[Saved entries]
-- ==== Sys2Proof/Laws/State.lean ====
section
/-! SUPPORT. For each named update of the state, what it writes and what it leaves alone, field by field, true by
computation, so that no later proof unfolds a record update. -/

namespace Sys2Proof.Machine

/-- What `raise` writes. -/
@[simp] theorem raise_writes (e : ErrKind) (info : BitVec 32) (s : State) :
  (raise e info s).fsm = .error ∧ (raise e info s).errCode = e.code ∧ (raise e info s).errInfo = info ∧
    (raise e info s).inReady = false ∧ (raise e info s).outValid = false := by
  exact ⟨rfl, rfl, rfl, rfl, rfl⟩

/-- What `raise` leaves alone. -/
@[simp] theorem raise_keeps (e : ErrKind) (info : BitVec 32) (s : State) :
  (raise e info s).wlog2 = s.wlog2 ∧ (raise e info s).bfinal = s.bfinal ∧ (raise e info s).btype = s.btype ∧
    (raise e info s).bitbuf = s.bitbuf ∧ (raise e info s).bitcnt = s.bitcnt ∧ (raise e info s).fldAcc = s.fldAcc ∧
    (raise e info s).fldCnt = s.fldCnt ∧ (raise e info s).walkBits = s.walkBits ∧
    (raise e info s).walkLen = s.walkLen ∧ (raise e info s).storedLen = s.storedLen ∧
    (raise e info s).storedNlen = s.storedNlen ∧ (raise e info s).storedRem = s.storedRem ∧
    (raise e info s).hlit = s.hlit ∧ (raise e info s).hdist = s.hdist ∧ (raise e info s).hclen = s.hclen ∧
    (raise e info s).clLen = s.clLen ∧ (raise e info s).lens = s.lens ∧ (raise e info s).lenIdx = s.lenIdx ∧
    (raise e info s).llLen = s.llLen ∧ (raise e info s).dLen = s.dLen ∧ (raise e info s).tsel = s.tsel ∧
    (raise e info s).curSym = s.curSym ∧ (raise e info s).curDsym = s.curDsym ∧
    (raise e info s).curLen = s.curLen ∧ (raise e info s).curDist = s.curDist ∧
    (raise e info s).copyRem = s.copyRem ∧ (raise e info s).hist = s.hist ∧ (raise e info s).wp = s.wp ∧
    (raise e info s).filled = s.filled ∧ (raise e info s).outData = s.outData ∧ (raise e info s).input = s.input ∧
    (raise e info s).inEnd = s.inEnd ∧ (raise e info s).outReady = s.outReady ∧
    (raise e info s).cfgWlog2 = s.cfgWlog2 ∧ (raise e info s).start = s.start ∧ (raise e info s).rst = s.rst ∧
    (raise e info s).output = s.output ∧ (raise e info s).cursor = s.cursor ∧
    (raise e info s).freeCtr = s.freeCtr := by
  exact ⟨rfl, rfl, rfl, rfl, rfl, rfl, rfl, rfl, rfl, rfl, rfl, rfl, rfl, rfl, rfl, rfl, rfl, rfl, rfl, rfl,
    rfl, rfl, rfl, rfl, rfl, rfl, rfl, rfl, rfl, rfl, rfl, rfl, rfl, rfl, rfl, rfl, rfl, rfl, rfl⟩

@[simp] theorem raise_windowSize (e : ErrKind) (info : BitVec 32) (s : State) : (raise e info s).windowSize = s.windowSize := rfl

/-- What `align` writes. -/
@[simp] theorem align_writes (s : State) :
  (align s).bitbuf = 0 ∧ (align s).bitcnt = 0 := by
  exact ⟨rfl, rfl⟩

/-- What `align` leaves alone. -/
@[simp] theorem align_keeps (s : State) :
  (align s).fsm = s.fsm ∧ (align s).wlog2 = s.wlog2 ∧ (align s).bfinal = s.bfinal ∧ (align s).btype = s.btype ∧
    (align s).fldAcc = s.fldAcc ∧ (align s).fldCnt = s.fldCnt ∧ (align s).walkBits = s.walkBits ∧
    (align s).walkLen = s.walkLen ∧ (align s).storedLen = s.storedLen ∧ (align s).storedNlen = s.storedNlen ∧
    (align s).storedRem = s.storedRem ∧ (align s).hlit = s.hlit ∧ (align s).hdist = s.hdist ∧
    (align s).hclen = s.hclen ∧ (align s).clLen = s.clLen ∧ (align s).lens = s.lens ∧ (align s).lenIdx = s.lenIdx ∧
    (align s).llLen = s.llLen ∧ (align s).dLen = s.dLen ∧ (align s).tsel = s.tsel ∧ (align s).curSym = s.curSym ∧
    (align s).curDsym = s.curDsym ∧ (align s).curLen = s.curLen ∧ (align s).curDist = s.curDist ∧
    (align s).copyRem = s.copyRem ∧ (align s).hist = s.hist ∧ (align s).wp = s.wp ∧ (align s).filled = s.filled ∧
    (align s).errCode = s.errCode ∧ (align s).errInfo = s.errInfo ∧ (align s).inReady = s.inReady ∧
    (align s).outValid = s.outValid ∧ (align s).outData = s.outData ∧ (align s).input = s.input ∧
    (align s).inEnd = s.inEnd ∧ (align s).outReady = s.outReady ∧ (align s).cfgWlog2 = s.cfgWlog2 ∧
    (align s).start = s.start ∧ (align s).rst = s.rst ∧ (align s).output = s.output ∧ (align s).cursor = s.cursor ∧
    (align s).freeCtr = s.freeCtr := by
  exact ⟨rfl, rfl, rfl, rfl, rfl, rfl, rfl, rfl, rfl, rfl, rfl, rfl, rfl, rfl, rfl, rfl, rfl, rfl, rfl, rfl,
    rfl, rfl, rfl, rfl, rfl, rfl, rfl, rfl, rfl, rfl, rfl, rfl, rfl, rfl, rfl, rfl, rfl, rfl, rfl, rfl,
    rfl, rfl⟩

--

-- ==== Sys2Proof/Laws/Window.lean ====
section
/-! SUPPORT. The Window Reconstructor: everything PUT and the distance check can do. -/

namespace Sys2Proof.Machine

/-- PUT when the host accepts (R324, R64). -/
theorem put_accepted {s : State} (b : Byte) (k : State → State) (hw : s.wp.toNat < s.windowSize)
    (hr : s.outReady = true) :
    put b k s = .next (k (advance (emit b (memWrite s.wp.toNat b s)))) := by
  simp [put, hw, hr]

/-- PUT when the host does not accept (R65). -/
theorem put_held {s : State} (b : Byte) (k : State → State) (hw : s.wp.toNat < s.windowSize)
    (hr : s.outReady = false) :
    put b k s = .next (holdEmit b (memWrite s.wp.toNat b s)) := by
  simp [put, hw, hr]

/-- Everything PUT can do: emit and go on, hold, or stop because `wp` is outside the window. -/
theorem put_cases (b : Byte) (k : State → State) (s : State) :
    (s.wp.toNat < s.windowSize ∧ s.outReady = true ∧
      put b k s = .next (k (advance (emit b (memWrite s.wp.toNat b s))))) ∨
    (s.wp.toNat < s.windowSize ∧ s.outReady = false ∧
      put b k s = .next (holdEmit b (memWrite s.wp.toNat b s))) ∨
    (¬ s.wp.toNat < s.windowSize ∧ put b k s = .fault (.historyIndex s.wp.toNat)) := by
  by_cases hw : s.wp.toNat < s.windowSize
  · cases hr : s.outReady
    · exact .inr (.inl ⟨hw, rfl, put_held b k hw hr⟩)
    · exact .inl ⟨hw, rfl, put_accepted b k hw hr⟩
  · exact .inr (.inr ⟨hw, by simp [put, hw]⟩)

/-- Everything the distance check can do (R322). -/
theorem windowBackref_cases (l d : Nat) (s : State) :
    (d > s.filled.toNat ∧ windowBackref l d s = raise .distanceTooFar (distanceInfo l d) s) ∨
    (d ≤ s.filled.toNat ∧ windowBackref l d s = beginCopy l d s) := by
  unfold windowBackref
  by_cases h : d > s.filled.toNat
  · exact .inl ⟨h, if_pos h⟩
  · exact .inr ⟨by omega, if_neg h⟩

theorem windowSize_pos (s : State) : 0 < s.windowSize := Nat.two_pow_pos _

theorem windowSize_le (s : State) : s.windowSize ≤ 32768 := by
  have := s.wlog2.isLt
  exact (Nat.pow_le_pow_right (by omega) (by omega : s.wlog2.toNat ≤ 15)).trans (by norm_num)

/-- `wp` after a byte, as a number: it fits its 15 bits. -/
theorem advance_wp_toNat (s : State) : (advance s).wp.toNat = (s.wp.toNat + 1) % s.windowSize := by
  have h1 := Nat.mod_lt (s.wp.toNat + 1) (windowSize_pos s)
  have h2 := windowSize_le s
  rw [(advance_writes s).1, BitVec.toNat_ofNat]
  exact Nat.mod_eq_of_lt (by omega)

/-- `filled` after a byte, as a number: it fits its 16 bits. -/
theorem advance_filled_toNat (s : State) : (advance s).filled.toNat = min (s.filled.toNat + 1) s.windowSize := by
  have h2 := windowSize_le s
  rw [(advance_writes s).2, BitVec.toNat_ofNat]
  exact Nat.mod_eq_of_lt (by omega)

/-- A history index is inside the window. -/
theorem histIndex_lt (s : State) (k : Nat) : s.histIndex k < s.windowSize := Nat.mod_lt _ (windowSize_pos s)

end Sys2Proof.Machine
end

Task objective:
From the entries above, copy every line that holds the word "have".

Your solution:
  have := s.wlog2.isLt
  have h1 := Nat.mod_lt (s.wp.toNat + 1) (windowSize_pos s)
  have h2 := windowSize_le s
  have h2 := windowSize_le s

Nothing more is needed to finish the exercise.